/-- Operations on disjoint lanes commute (42_arx_family.md R171). -/
theorem ActsOn.commute (hf : ActsOn lanes f) (hg : ActsOn others g) (hd : lanes.Disjoint others) (l : Lanes) :
    f (g l) = g (f l) := by
  apply RegFile.ext_read
  intro i
  by_cases hi : i ∈ lanes
  · rw [hf.read_comp_of_disjoint hg hd l hi, hg.keeps _ i (hd hi)]
  · rw [hf.keeps _ i hi]
    by_cases hi' : i ∈ others
    · rw [hg.read_comp_of_disjoint hf hd.symm l hi']
    · rw [hg.keeps _ i hi', hg.keeps _ i hi', hf.keeps _ i hi]

theorem salsaStep_actsOn {z x y : Fin 16} (r : Nat) (hz : z ∈ lanes) (hx : x ∈ lanes) (hy : y ∈ lanes) :
    ActsOn lanes (salsaStep z x y r) :=
  .write hz fun l m h => by rw [h z hz, h x hx, h y hy]

theorem chachaStep_actsOn {x y z : Fin 16} (r : Nat) (hx : x ∈ lanes) (hy : y ∈ lanes) (hz : z ∈ lanes) :
    ActsOn lanes (chachaStep x y z r) := by
  have hadd : ActsOn lanes fun l => l.write x (l.read x + l.read y) := .write hx fun l m h => by rw [h x hx, h y hy]
  have hxor : ActsOn lanes fun l => l.write z (l.read z ^^^ l.read x) := .write hz fun l m h => by rw [h z hz, h x hx]
  have hrot : ActsOn lanes fun l => l.write z (rotl (l.read z) r) := .write hz fun l m h => by rw [h z hz]
  exact hrot.comp (hxor.comp hadd)

end

/-- The lanes of a quadruple. -/
def Quad.lanes (q : Quad) : List (Fin 16) := [q.a, q.b, q.c, q.d]

theorem quarterRound_actsOn (a : Arx) (q : Quad) : ActsOn q.lanes (quarterRound a q) := by
  have ha : q.a ∈ q.lanes := by simp [Quad.lanes]
  have hb : q.b ∈ q.lanes := by simp [Quad.lanes]
  have hc : q.c ∈ q.lanes := by simp [Quad.lanes]
  have hd : q.d ∈ q.lanes := by simp [Quad.lanes]
  cases a with
  | salsa20 =>
    exact (salsaStep_actsOn 18 ha hd hc).comp ((salsaStep_actsOn 13 hd hc hb).comp
      ((salsaStep_actsOn 9 hc hb ha).comp (salsaStep_actsOn 7 hb ha hd)))
  | chacha20 =>
    exact (chachaStep_actsOn 7 hc hd hb).comp ((chachaStep_actsOn 8 ha hb hd).comp
      ((chachaStep_actsOn 12 hc hd hb).comp (chachaStep_actsOn 16 ha hb hd)))

/-! ## Writes that can be undone -/

/-- Replacing a lane is injective where the new value is injective in the old one and takes no other notice of that lane. -/
theorem injective_write {z : Fin 16} {v : Lanes → Word → Word} (hinj : ∀ l, Function.Injective (v l))
    (hv : ∀ l m : Lanes, (∀ i, z ≠ i → l.read i = m.read i) → v l = v m) :
    Function.Injective fun l : Lanes => l.write z (v l (l.read z)) := by
  intro l m h
  have hread (i : Fin 16) : (l.write z (v l (l.read z))).read i = (m.write z (v m (m.read z))).read i :=
    congrArg (RegFile.read · i) h
  have hrest (i : Fin 16) (hi : z ≠ i) : l.read i = m.read i := by
    simpa only [RegFile.read_write_other _ _ hi] using hread i
  have hz : v l (l.read z) = v l (m.read z) := by
    simpa only [RegFile.read_write_same, hv m l fun i hi => (hrest i hi).symm] using hread z
  apply RegFile.ext_read
  intro i
  by_cases hi : z = i
  · exact hi ▸ hinj l hz
  · exact hrest i hi

theorem salsaStep_injective {z x y : Fin 16} (r : Nat) (hx : z ≠ x) (hy : z ≠ y) : Function.Injective (salsaStep z x y r) :=
  injective_write (v := fun l w => w ^^^ rotl (l.read x + l.read y) r) (fun _ _ _ => (BitVec.xor_left_inj _).mp)
    fun l m h => by rw [h x hx, h y hy]

theorem chachaStep_injective {x y z : Fin 16} {r : Nat} (hr : r < 32) (hxy : x ≠ y) (hzx : z ≠ x) :
    Function.Injective (chachaStep x y z r) := by
  have hadd : Function.Injective fun l : Lanes => l.write x (l.read x + l.read y) :=
    injective_write (v := fun l w => w + l.read y) (fun l => add_left_injective _) fun l m h => by rw [h y hxy]
  have hxor : Function.Injective fun l : Lanes => l.write z (l.read z ^^^ l.read x) :=
    injective_write (v := fun l w => w ^^^ l.read x) (fun _ _ _ => (BitVec.xor_left_inj _).mp) fun l m h => by rw [h x hzx]
  have hrot : Function.Injective fun l : Lanes => l.write z (rotl (l.read z) r) :=
    injective_write (v := fun _ w => rotl w r) (fun _ => rotl_injective r hr) fun _ _ _ => rfl
  exact hrot.comp (hxor.comp hadd)

theorem quarterRound_injective (a : Arx) {q : Quad} (hq : q.lanes.Nodup) : Function.Injective (quarterRound a q) := by
  obtain ⟨⟨hab, hac, had⟩, ⟨hbc, hbd⟩, hcd⟩ :
      (q.a ≠ q.b ∧ q.a ≠ q.c ∧ q.a ≠ q.d) ∧ (q.b ≠ q.c ∧ q.b ≠ q.d) ∧ q.c ≠ q.d := by
    simpa [Quad.lanes] using hq
  cases a with
  | salsa20 =>
    exact (salsaStep_injective 18 had hac).comp ((salsaStep_injective 13 hcd.symm hbd.symm).comp
      ((salsaStep_injective 9 hbc.symm hac.symm).comp (salsaStep_injective 7 hab.symm hbd)))
  | chacha20 =>
    exact (chachaStep_injective (by decide) hcd hbc).comp ((chachaStep_injective (by decide) hab had.symm).comp
      ((chachaStep_injective (by decide) hcd hbc).comp (chachaStep_injective (by decide) hab had.symm)))

/-- Finitely many words in finitely many lanes. -/
theorem finite_lanes : Finite Lanes :=
  Finite.of_injective (fun l : Lanes => l.read) fun _ _ h => RegFile.ext_read (congrFun h)

/-! ## The quadruples of a round -/

/-- Each round's quadruples are a partition of the lanes (42_arx_family.md R171). -/
theorem count_lanes_roundQuads {a : Arx} {quads : List Quad} (h : quads = firstRoundQuads a ∨ quads = secondRoundQuads a) :
    ∀ i, (quads.flatMap Quad.lanes).count i = 1 := by
  obtain rfl | rfl := h <;> cases a <;> decide

theorem nodup_lanes_roundQuads {a : Arx} {quads : List Quad} (h : quads = firstRoundQuads a ∨ quads = secondRoundQuads a) :
    (quads.flatMap Quad.lanes).Nodup :=
  List.nodup_iff_count_le_one.mpr fun i => (count_lanes_roundQuads h i).le

theorem arxRound_injective (a : Arx) {quads : List Quad} (h : (quads.flatMap Quad.lanes).Nodup) :
    Function.Injective (arxRound a quads) := by
  induction quads with
  | nil => exact Function.injective_id
  | cons q quads ih =>
    rw [List.flatMap_cons, List.nodup_append'] at h
    obtain ⟨hq, hquads, -⟩ := h
    exact (ih hquads).comp (quarterRound_injective a hq)

/-- Quarter-rounds on quadruples that share no lane may be done in any order (42_arx_family.md R171). -/
theorem arxRound_perm (a : Arx) {quads other : List Quad} (h : (quads.flatMap Quad.lanes).Nodup)
    (hperm : other.Perm quads) (l : Lanes) : arxRound a other l = arxRound a quads l := by
  obtain ⟨-, hpairs⟩ := List.nodup_flatMap.mp h
  have hsymm : Std.Symm (Function.onFun List.Disjoint Quad.lanes) := ⟨fun _ _ hpq => List.Disjoint.symm hpq⟩
  refine (hperm.symm.foldl_eq' (fun p hp q hq m => ?_) l).symm
  by_cases hpq : p = q
  · rw [hpq]
  · have hd : p.lanes.Disjoint q.lanes := hpairs.forall hp hq hpq
    exact ((quarterRound_actsOn a p).commute (quarterRound_actsOn a q) hd m).symm

end Sys2Proof.Machine

namespace Sys2Proof.Proofs

open Sys2Proof.Machine

/-- Settles O32: a quarter-round acts on the lanes of its quadruple only, and the quadruples of a round share no lane. -/
theorem quarterRoundsOfARoundCommute : Obligations.QuarterRoundsOfARoundCommute := by
  intro a
  exact ⟨fun _ => rfl, fun quads h => ⟨count_lanes_roundQuads (a := a) h, fun q _ => (quarterRound_actsOn a q).keeps,
    fun q _ => (quarterRound_actsOn a q).depends, fun other => arxRound_perm a (nodup_lanes_roundQuads (a := a) h)⟩⟩

/-- Settles O33: both rounds are injective, and the lane states are finitely many. -/
theorem doubleRoundIsInvertible : Obligations.DoubleRoundIsInvertible := by
  intro a
  have hfinite : Finite Lanes := finite_lanes
  have hfirst := arxRound_injective a (nodup_lanes_roundQuads (a := a) (.inl rfl))
  have hsecond := arxRound_injective a (nodup_lanes_roundQuads (a := a) (.inr rfl))
  exact Finite.injective_iff_bijective.mp (hsecond.comp hfirst)

/-- Settles O34: `streamBlock` reads `K`, `IVB` and `BLOCKINDEX`, which it keeps, and of `IVB` the lanes hold eight bytes. -/
theorem streamBlockIsAFunctionOfKeyIvIndex : Obligations.StreamBlockIsAFunctionOfKeyIvIndex := by
  intro a s
  refine ⟨streamBlock_eq a s, by rw [streamBlock_eq, streamBlock_eq], fun t hK hIndex hIV => ?_⟩
  rw [streamBlock_eq, streamBlock_eq, hK, hIndex]
  exact arxBlock_congr a s.K s.BLOCKINDEX hIV

end Sys2Proof.Proofs
end

section
/-!
PROOFS of the statements about 43_salsa20.md. First the rules they share: the IV words and the counter halves of a lane layout
as arithmetic, and the lanes a quarter-round step writes and keeps.
-/

namespace Sys2Proof.Machine

/-! ## The words of a lane layout -/

/-- The little-endian word of 20_memory.md R63 b. -/
theorem ivWord_eq_ofNat (iv : RegFile Byte 32) (i : Fin 8) :
    ivWord iv i = BitVec.ofNat 32
      ((iv.read (Fin.ofNat 32 (4 * i))).toNat + 2 ^ 8 * (iv.read (Fin.ofNat 32 (4 * i + 1))).toNat +
        2 ^ 16 * (iv.read (Fin.ofNat 32 (4 * i + 2))).toNat + 2 ^ 24 * (iv.read (Fin.ofNat 32 (4 * i + 3))).toNat) := by
  rw [← ivWord_toNat, BitVec.ofNat_toNat, BitVec.setWidth_eq]

theorem counterLow_eq_ofNat (index : BitVec 64) : counterLow index = BitVec.ofNat 32 index.toNat := rfl

theorem counterHigh_eq_ofNat (index : BitVec 64) : counterHigh index = BitVec.ofNat 32 (index.toNat / 2 ^ 32) := by
  rw [counterHigh, BitVec.extractLsb', Nat.shiftRight_eq_div_pow]

/-! ## The lanes of a Salsa20 step -/

theorem salsaStep_read_written {r : Nat} (hr : r < 32) (z x y : Fin 16) (l : Lanes) :
    (salsaStep z x y r l).read z = l.read z ^^^ (l.read x + l.read y).rotateLeft r := by
  rw [salsaStep_read, if_pos rfl, rotl_eq_rotateLeft _ _ hr]

theorem salsaStep_read_other {z i : Fin 16} (h : z ≠ i) (x y : Fin 16) (r : Nat) (l : Lanes) :
    (salsaStep z x y r l).read i = l.read i := by
  rw [salsaStep_read, if_neg h]

end Sys2Proof.Machine

namespace Sys2Proof.Proofs

open Sys2Proof.Machine

/-- Settles O28: the layout lists the lanes in this order, and its IV words and counter halves are the numbers stated. -/
theorem salsaLanesAreLaidOut : Obligations.SalsaLanesAreLaidOut := by
  intro s byte iv
  have hiv0 : iv 0 = ivWord s.IVB 0 := (ivWord_eq_ofNat s.IVB 0).symm
  have hiv1 : iv 1 = ivWord s.IVB 1 := (ivWord_eq_ofNat s.IVB 1).symm
  rw [hiv0, hiv1, ← counterLow_eq_ofNat, ← counterHigh_eq_ofNat]
  rfl

/-- Settles O30: each step writes its own lane, from lanes an earlier step wrote or no step has touched yet. -/
theorem salsaQuarterRound : Obligations.SalsaQuarterRound := by
  intro a b c d l hab hac had hbc hbd hcd z1 z2 z3 z0
  let l1 := salsaStep b a d 7 l
  let l2 := salsaStep c b a 9 l1
  let l3 := salsaStep d c b 13 l2
  let l4 := salsaStep a d c 18 l3
  have hb1 : l1.read b = z1 := salsaStep_read_written (by decide) ..
  have hb2 : l2.read b = z1 := (salsaStep_read_other hbc.symm ..).trans hb1
  have hc2 : l2.read c = z2 := by
    rw [salsaStep_read_written (by decide), hb1, salsaStep_read_other hbc, salsaStep_read_other hab.symm]
  have hc3 : l3.read c = z2 := (salsaStep_read_other hcd.symm ..).trans hc2
  have hd3 : l3.read d = z3 := by
    rw [salsaStep_read_written (by decide), hc2, hb2, salsaStep_read_other hcd, salsaStep_read_other hbd]
  have ha4 : l4.read a = z0 := by
    rw [salsaStep_read_written (by decide), hd3, hc3, salsaStep_read_other had.symm, salsaStep_read_other hac.symm,
      salsaStep_read_other hab.symm]
  have hb4 : l4.read b = z1 := (salsaStep_read_other hab ..).trans ((salsaStep_read_other hbd.symm ..).trans hb2)
  refine ⟨ha4, hb4, (salsaStep_read_other hac ..).trans hc3, (salsaStep_read_other had ..).trans hd3, ?_⟩
  intro i ha hb hc hd
  exact (quarterRound_actsOn .salsa20 ⟨a, b, c, d⟩).keeps l i (by simp [Quad.lanes, ha, hb, hc, hd])

end Sys2Proof.Proofs
end

section
/-!
PROOFS of the statements about 44_chacha20.md. First the rules for the quarter-round: the lanes a step writes and keeps, and the
four equations of half a quarter-round, which the quarter-round does twice.
-/

namespace Sys2Proof.Machine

Aim of the exercise
All that is wanted is an exact copy of the lines above from the one with "as arithmetic, and" through the one with "have hb1 : l1.read", with both ends included.

Task response
as arithmetic, and the lanes a quarter-round step writes and keeps.
-/

namespace Sys2Proof.Machine

/-! ## The words of a lane layout -/

/-- The little-endian word of 20_memory.md R63 b. -/
theorem ivWord_eq_ofNat (iv : RegFile Byte 32) (i : Fin 8) :
    ivWord iv i = BitVec.ofNat 32
      ((iv.read (Fin.ofNat 32 (4 * i))).toNat + 2 ^ 8 * (iv.read (Fin.ofNat 32 (4 * i + 1))).toNat +
        2 ^ 16 * (iv.read (Fin.ofNat 32 (4 * i + 2))).toNat + 2 ^ 24 * (iv.read (Fin.ofNat 32 (4 * i + 3))).toNat) := by
  rw [← ivWord_toNat, BitVec.ofNat_toNat, BitVec.setWidth_eq]

theorem counterLow_eq_ofNat (index : BitVec 64) : counterLow index = BitVec.ofNat 32 index.toNat := rfl

theorem counterHigh_eq_ofNat (index : BitVec 64) : counterHigh index = BitVec.ofNat 32 (index.toNat / 2 ^ 32) := by
  rw [counterHigh, BitVec.extractLsb', Nat.shiftRight_eq_div_pow]

/-! ## The lanes of a Salsa20 step -/

theorem salsaStep_read_written {r : Nat} (hr : r < 32) (z x y : Fin 16) (l : Lanes) :
    (salsaStep z x y r l).read z = l.read z ^^^ (l.read x + l.read y).rotateLeft r := by
  rw [salsaStep_read, if_pos rfl, rotl_eq_rotateLeft _ _ hr]

theorem salsaStep_read_other {z i : Fin 16} (h : z ≠ i) (x y : Fin 16) (r : Nat) (l : Lanes) :
    (salsaStep z x y r l).read i = l.read i := by
  rw [salsaStep_read, if_neg h]

end Sys2Proof.Machine

namespace Sys2Proof.Proofs

open Sys2Proof.Machine

/-- Settles O28: the layout lists the lanes in this order, and its IV words and counter halves are the numbers stated. -/
theorem salsaLanesAreLaidOut : Obligations.SalsaLanesAreLaidOut := by
  intro s byte iv
  have hiv0 : iv 0 = ivWord s.IVB 0 := (ivWord_eq_ofNat s.IVB 0).symm
  have hiv1 : iv 1 = ivWord s.IVB 1 := (ivWord_eq_ofNat s.IVB 1).symm
  rw [hiv0, hiv1, ← counterLow_eq_ofNat, ← counterHigh_eq_ofNat]
  rfl

/-- Settles O30: each step writes its own lane, from lanes an earlier step wrote or no step has touched yet. -/
theorem salsaQuarterRound : Obligations.SalsaQuarterRound := by
  intro a b c d l hab hac had hbc hbd hcd z1 z2 z3 z0
  let l1 := salsaStep b a d 7 l
  let l2 := salsaStep c b a 9 l1
  let l3 := salsaStep d c b 13 l2
  let l4 := salsaStep a d c 18 l3
  have hb1 : l1.read b = z1 := salsaStep_read_written (by decide) ..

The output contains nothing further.